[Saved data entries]
--- START ---
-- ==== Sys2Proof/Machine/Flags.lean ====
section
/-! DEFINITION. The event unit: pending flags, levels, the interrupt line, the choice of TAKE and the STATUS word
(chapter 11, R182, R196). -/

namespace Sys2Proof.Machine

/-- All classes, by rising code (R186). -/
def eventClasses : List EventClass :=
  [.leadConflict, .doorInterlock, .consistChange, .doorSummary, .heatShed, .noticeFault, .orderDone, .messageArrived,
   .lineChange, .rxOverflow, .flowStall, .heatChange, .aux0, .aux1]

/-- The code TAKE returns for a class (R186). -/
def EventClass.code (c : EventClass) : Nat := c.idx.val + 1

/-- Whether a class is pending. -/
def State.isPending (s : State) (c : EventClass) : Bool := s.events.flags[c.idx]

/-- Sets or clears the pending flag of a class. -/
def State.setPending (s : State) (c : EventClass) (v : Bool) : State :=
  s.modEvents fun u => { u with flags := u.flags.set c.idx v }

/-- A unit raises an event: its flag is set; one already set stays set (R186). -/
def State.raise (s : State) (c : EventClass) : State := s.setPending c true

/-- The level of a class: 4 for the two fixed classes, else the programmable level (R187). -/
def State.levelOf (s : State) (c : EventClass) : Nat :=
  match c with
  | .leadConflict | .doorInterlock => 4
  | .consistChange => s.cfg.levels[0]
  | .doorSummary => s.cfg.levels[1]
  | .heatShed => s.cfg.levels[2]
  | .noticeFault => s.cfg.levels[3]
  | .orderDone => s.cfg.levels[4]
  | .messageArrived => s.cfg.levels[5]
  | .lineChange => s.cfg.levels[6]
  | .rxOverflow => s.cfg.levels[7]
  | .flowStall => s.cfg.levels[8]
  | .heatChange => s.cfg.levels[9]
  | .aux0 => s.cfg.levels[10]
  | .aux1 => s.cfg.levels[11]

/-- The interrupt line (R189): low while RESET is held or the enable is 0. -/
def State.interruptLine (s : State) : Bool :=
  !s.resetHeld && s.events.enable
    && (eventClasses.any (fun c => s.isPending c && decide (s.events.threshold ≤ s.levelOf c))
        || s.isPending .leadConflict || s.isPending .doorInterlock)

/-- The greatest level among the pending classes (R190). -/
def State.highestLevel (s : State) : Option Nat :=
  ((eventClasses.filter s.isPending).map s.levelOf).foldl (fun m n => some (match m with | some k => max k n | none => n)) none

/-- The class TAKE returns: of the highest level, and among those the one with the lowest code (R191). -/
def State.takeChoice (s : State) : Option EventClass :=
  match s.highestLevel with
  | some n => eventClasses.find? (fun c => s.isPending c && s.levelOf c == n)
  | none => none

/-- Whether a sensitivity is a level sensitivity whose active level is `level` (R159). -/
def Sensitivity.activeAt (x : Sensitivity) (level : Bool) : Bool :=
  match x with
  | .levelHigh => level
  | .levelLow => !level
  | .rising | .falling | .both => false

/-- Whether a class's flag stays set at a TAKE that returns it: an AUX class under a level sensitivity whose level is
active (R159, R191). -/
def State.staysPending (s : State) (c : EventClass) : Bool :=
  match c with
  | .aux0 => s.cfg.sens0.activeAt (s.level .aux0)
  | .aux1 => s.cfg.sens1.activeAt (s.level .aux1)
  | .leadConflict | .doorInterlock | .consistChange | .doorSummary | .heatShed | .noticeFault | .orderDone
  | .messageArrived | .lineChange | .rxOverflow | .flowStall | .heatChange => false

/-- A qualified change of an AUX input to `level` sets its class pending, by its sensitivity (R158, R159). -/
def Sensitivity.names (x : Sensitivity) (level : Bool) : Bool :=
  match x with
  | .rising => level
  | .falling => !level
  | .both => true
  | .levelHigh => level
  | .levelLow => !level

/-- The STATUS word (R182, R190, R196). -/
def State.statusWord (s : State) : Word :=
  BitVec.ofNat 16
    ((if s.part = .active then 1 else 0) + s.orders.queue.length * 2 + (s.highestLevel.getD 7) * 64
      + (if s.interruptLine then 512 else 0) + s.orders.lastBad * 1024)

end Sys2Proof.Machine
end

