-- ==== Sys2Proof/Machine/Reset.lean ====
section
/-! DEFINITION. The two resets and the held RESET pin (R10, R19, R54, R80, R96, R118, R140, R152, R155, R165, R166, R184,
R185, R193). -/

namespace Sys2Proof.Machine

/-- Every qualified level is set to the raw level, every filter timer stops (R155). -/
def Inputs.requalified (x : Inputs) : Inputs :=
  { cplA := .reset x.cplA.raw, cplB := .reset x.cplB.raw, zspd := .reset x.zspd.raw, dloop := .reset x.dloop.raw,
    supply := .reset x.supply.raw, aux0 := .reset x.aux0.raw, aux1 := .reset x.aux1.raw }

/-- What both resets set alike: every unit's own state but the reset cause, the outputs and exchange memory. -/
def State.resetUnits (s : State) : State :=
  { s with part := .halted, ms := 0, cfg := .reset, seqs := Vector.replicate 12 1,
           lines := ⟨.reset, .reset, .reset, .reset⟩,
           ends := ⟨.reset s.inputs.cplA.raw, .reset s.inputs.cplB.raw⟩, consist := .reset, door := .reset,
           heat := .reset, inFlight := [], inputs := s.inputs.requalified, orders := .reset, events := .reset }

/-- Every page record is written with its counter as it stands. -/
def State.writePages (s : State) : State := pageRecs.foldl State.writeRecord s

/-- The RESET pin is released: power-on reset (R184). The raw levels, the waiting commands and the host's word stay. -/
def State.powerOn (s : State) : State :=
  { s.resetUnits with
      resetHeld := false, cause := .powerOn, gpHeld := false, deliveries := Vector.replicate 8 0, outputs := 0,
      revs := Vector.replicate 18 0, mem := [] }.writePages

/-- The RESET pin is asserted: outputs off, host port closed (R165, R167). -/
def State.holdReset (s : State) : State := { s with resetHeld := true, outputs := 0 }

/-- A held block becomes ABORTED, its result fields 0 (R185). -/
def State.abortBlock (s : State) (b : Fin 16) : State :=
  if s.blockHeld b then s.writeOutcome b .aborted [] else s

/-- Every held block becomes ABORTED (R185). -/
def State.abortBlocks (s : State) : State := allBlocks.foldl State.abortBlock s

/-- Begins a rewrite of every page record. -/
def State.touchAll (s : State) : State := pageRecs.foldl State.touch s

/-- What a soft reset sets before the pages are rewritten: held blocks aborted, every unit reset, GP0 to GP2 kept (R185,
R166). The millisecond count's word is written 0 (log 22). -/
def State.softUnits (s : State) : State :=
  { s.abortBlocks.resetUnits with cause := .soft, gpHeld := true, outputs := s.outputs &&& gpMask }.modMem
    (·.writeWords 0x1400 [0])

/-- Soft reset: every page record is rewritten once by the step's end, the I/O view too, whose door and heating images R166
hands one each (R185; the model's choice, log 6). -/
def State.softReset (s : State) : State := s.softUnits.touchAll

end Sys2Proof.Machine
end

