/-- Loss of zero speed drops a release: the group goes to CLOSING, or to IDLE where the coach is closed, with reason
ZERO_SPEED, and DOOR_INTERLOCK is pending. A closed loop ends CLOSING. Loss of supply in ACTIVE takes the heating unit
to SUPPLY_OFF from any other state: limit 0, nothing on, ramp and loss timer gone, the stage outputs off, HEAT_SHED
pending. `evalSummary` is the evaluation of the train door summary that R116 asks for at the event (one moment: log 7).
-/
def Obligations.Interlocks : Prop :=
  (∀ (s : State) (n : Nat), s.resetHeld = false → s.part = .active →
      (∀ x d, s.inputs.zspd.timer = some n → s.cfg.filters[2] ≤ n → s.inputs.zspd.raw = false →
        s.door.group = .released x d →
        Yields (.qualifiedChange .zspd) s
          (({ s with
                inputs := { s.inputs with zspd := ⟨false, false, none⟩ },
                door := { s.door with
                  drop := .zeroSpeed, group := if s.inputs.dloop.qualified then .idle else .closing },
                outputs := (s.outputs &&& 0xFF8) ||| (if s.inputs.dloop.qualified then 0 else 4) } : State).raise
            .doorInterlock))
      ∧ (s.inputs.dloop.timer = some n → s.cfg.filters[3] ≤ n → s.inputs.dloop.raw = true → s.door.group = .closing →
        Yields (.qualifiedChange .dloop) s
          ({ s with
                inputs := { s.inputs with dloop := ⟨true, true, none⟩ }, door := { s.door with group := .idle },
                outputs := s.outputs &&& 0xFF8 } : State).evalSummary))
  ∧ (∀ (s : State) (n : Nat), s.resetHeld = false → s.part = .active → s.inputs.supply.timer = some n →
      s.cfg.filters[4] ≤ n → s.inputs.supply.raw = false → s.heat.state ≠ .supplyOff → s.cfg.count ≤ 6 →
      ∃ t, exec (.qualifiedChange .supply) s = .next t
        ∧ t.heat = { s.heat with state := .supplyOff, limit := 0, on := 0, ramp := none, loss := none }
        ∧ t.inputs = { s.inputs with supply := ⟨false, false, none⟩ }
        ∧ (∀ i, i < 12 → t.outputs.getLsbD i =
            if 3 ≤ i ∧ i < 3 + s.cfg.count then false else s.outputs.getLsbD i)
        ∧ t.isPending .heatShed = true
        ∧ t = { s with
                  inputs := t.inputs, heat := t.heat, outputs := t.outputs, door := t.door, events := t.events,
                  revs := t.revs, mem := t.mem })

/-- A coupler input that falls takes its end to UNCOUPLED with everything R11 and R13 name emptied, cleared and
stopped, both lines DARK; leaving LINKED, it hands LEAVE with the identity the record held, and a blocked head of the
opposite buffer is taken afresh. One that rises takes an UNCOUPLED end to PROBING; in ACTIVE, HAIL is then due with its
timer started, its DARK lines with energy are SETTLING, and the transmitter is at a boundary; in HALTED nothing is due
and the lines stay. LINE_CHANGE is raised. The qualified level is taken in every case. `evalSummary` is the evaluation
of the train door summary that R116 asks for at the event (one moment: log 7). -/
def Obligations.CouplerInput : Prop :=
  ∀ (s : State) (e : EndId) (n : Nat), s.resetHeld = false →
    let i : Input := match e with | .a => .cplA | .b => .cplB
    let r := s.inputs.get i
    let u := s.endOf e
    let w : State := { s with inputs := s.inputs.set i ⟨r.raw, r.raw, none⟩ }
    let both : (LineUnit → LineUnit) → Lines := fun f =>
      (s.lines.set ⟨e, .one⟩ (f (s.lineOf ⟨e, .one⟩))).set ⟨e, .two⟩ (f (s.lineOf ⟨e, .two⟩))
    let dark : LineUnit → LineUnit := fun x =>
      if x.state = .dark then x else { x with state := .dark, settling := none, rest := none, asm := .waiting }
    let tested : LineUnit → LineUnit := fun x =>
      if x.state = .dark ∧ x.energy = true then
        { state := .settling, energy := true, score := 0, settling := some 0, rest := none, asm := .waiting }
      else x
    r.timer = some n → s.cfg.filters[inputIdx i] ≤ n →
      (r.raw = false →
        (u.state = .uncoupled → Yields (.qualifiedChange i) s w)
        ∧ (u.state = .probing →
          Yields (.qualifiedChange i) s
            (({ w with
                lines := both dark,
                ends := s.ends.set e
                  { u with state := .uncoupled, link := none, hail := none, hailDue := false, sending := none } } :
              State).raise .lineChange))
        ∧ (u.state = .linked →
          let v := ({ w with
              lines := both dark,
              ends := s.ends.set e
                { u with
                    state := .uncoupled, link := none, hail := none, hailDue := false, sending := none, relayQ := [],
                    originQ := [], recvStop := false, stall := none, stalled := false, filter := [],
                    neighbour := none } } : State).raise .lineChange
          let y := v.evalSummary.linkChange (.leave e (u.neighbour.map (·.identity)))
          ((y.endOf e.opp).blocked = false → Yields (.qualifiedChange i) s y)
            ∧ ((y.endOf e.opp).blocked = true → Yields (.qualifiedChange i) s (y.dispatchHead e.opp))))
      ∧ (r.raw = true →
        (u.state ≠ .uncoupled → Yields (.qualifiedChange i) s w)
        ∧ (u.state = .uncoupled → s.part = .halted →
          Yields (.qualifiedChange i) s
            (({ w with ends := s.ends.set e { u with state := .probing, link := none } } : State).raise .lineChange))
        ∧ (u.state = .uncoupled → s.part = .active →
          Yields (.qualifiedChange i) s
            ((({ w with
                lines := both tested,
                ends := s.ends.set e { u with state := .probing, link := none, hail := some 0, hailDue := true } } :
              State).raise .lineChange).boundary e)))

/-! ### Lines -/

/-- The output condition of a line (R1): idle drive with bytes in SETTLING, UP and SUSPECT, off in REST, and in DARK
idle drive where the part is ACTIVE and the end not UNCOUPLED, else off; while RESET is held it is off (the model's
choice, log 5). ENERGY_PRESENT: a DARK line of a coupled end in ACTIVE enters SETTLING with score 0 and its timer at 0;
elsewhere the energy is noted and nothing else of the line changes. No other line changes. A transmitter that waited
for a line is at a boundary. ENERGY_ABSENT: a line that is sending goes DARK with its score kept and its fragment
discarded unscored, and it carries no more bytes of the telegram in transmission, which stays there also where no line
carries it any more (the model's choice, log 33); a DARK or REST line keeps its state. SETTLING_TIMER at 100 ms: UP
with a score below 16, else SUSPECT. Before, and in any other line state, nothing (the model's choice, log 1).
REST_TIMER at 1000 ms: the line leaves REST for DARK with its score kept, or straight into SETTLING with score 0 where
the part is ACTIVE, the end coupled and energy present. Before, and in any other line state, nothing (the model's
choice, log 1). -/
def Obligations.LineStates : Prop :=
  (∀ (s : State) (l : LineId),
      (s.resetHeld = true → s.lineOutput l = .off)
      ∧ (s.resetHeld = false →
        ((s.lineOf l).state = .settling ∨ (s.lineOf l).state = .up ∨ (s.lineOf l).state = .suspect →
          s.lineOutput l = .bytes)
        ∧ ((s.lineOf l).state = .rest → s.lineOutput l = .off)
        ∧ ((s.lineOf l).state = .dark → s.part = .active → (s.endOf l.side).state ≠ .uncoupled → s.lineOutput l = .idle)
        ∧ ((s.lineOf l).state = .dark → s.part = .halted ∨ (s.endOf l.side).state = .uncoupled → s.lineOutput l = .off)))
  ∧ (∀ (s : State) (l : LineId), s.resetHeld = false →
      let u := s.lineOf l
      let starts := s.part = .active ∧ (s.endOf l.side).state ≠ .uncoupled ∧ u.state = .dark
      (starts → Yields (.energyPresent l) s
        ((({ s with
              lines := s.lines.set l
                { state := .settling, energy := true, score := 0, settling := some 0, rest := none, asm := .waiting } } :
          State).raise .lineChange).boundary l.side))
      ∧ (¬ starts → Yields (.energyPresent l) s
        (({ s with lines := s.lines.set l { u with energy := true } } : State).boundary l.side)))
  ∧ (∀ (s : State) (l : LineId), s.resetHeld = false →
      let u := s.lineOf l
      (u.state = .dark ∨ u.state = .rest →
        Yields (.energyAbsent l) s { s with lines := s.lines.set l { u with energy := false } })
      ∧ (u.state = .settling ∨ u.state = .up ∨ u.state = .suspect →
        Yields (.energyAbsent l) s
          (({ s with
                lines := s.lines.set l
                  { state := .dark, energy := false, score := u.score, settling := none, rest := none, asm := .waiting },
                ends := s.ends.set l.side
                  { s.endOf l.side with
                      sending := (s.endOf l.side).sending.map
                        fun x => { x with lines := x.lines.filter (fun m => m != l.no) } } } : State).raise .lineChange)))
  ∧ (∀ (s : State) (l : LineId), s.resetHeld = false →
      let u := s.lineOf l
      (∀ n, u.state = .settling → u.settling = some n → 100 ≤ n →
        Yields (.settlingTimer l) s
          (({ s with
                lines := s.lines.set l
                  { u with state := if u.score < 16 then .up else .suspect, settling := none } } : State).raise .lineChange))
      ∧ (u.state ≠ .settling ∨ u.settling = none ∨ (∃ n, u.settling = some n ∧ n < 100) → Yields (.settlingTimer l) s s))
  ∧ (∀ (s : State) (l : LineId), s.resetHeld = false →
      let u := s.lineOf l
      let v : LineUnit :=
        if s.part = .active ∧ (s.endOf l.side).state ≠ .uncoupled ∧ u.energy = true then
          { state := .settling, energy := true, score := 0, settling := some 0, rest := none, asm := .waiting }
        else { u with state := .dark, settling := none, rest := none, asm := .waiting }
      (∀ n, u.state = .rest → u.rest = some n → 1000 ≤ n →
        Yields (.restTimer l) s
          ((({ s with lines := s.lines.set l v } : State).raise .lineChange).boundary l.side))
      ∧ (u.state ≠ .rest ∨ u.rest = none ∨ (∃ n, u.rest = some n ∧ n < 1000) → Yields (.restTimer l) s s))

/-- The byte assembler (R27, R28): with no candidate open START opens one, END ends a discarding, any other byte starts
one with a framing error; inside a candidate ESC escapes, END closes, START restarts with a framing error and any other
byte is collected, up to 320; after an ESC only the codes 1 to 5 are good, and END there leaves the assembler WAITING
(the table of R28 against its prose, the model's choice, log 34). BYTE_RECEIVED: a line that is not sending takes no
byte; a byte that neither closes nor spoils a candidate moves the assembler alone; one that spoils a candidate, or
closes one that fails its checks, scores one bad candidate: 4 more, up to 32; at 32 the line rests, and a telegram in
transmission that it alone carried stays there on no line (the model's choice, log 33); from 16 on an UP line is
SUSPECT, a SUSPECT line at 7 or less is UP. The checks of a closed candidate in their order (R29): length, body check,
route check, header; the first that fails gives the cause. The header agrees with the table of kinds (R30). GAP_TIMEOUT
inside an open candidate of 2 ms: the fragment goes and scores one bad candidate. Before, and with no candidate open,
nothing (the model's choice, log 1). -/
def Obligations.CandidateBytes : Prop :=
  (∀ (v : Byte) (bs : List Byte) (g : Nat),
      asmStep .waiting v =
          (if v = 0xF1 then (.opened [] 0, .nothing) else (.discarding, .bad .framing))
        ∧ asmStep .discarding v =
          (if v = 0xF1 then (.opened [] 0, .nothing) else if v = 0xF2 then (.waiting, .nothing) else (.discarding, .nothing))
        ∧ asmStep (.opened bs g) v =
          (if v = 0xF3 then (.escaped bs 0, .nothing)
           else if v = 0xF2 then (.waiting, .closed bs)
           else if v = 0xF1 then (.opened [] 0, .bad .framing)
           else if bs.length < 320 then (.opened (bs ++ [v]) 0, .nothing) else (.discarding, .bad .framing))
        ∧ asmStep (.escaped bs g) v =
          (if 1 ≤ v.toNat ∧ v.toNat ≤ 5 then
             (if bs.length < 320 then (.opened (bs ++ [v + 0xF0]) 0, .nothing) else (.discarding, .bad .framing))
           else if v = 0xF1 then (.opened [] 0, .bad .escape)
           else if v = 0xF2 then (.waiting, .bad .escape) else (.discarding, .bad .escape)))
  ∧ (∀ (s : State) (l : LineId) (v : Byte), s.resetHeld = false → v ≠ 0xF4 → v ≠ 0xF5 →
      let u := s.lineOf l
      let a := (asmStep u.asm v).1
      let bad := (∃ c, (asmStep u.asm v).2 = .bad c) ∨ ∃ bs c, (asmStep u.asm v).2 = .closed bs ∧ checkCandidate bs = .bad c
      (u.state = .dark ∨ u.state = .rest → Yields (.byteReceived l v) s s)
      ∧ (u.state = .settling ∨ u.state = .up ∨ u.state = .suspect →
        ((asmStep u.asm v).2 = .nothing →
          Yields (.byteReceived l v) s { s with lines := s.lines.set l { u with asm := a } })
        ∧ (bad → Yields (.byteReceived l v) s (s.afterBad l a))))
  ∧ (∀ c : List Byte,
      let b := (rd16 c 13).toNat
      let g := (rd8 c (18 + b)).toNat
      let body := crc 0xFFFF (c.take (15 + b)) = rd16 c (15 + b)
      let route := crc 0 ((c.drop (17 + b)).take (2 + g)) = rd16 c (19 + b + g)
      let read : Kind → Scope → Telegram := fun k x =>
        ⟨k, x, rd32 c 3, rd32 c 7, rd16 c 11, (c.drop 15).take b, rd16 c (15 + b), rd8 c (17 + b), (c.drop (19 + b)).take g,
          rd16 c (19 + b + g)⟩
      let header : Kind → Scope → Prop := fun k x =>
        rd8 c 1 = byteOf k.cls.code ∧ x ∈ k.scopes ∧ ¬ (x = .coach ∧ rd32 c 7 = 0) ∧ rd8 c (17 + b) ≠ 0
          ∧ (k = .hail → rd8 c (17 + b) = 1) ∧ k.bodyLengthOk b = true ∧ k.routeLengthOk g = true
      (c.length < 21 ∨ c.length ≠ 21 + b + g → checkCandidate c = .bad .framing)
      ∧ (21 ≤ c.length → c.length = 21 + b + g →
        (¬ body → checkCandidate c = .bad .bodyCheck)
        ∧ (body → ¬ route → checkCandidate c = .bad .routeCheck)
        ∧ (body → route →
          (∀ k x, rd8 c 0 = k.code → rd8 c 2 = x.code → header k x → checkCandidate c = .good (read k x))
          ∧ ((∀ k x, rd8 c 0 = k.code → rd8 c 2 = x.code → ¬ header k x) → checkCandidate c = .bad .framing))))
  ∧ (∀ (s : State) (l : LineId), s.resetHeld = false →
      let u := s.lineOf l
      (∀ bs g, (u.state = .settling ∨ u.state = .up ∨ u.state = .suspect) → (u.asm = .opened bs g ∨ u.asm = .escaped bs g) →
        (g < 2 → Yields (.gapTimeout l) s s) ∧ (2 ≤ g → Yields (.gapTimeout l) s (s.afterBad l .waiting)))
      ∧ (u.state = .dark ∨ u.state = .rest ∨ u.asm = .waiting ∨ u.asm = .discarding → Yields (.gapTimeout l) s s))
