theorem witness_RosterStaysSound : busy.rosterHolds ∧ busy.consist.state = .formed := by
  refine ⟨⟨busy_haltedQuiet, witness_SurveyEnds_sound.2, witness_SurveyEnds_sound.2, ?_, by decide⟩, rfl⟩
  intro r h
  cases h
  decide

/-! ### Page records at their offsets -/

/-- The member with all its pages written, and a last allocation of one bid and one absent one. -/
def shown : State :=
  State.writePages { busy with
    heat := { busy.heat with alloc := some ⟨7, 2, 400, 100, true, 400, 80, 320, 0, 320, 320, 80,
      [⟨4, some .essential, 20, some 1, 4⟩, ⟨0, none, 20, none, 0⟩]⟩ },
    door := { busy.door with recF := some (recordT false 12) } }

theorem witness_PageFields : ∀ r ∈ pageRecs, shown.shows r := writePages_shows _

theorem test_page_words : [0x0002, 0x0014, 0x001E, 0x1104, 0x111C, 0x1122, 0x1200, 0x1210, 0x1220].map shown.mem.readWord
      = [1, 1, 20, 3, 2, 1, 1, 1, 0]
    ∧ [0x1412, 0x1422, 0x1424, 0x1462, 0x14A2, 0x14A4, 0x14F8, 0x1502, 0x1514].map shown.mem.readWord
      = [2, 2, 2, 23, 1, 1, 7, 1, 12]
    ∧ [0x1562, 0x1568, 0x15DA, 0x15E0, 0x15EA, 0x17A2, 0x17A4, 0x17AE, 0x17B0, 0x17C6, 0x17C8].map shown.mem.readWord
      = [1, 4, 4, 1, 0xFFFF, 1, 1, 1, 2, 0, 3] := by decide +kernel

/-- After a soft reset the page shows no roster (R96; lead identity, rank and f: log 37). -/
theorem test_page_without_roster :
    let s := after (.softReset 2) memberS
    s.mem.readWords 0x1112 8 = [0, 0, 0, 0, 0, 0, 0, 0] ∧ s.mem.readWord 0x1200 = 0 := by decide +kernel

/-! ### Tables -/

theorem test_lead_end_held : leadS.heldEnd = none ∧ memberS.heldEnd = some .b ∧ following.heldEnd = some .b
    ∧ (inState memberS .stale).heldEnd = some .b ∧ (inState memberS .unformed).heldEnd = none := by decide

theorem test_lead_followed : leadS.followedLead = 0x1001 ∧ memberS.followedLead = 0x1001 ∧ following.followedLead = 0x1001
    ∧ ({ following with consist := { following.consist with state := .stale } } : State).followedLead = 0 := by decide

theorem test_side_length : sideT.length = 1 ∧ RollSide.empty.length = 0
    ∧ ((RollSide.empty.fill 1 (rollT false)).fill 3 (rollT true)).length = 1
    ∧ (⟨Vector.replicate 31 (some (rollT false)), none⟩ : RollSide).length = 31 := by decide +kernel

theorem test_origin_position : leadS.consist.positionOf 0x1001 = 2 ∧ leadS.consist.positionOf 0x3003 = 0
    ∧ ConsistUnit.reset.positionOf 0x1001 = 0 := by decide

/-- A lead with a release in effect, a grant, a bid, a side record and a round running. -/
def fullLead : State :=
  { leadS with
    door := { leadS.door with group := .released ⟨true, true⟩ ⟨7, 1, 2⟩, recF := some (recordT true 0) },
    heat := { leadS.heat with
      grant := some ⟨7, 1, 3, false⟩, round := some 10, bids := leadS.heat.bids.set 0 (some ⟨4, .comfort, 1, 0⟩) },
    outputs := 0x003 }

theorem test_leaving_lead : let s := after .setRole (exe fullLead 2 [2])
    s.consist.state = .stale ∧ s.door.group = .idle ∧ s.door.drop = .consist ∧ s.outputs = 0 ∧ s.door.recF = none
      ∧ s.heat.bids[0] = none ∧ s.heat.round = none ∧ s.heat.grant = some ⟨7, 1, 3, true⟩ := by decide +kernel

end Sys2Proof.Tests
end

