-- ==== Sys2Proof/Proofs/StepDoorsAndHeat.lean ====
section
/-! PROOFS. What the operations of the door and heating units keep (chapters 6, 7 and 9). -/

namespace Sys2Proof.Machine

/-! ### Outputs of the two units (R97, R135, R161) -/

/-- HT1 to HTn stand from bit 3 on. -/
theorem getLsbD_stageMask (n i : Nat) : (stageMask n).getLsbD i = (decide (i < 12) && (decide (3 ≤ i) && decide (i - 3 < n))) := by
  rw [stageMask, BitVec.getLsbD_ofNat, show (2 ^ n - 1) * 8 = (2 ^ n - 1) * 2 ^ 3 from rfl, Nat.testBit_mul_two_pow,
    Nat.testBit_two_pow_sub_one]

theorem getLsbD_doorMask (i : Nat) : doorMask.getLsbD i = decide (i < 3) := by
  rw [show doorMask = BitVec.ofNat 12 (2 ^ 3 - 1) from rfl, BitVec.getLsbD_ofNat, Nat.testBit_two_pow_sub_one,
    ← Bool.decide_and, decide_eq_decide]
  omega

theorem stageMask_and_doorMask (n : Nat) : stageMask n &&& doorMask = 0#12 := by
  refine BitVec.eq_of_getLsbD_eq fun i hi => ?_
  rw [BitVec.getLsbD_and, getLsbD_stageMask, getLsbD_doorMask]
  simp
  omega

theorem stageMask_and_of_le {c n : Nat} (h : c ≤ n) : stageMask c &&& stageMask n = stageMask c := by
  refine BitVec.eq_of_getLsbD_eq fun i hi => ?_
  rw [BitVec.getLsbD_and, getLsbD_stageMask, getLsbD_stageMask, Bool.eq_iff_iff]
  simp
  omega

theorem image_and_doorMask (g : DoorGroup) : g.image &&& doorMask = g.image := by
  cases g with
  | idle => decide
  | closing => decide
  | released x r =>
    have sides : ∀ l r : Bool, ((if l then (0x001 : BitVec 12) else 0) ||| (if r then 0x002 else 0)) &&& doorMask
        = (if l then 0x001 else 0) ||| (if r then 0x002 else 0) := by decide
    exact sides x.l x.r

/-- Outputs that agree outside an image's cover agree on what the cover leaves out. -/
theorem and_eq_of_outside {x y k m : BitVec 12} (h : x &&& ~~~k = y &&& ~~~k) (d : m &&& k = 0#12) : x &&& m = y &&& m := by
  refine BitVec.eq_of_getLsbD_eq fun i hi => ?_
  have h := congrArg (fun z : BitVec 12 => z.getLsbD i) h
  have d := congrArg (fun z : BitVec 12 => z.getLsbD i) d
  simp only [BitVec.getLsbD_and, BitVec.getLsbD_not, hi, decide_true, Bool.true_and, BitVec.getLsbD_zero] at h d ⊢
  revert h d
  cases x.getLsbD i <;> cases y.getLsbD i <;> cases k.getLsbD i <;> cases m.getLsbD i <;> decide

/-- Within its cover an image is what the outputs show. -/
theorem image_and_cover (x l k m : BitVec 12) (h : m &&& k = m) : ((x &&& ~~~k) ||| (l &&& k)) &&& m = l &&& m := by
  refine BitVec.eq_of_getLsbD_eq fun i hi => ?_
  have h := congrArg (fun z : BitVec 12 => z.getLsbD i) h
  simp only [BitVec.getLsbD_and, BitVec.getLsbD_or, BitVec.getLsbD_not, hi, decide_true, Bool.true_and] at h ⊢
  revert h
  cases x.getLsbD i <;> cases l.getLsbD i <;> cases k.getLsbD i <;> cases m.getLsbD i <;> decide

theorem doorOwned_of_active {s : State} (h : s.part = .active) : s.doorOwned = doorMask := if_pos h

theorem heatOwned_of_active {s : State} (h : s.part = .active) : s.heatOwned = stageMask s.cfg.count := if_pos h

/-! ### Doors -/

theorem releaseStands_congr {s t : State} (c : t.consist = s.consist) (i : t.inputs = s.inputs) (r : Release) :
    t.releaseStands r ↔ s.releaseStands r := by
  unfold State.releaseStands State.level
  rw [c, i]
--- END ---
Copy the lines of the data above exactly as written, beginning with the line containing "0x17C6, 0x17C8].map shown.mem.readWord" and ending with the line containing "theorem test_lead_end_held : leadS.heldEnd", and leave out all other lines.

    ∧ [0x1562, 0x1568, 0x15DA, 0x15E0, 0x15EA, 0x17A2, 0x17A4, 0x17AE, 0x17B0, 0x17C6, 0x17C8].map shown.mem.readWord
      = [1, 4, 4, 1, 0xFFFF, 1, 1, 1, 2, 0, 3] := by decide +kernel

/-- After a soft reset the page shows no roster (R96; lead identity, rank and f: log 37). -/
theorem test_page_without_roster :
    let s := after (.softReset 2) memberS
    s.mem.readWords 0x1112 8 = [0, 0, 0, 0, 0, 0, 0, 0] ∧ s.mem.readWord 0x1200 = 0 := by decide +kernel

/-! ### Tables -/

theorem test_lead_end_held : leadS.heldEnd = none ∧ memberS.heldEnd = some .b ∧ following.heldEnd = some .b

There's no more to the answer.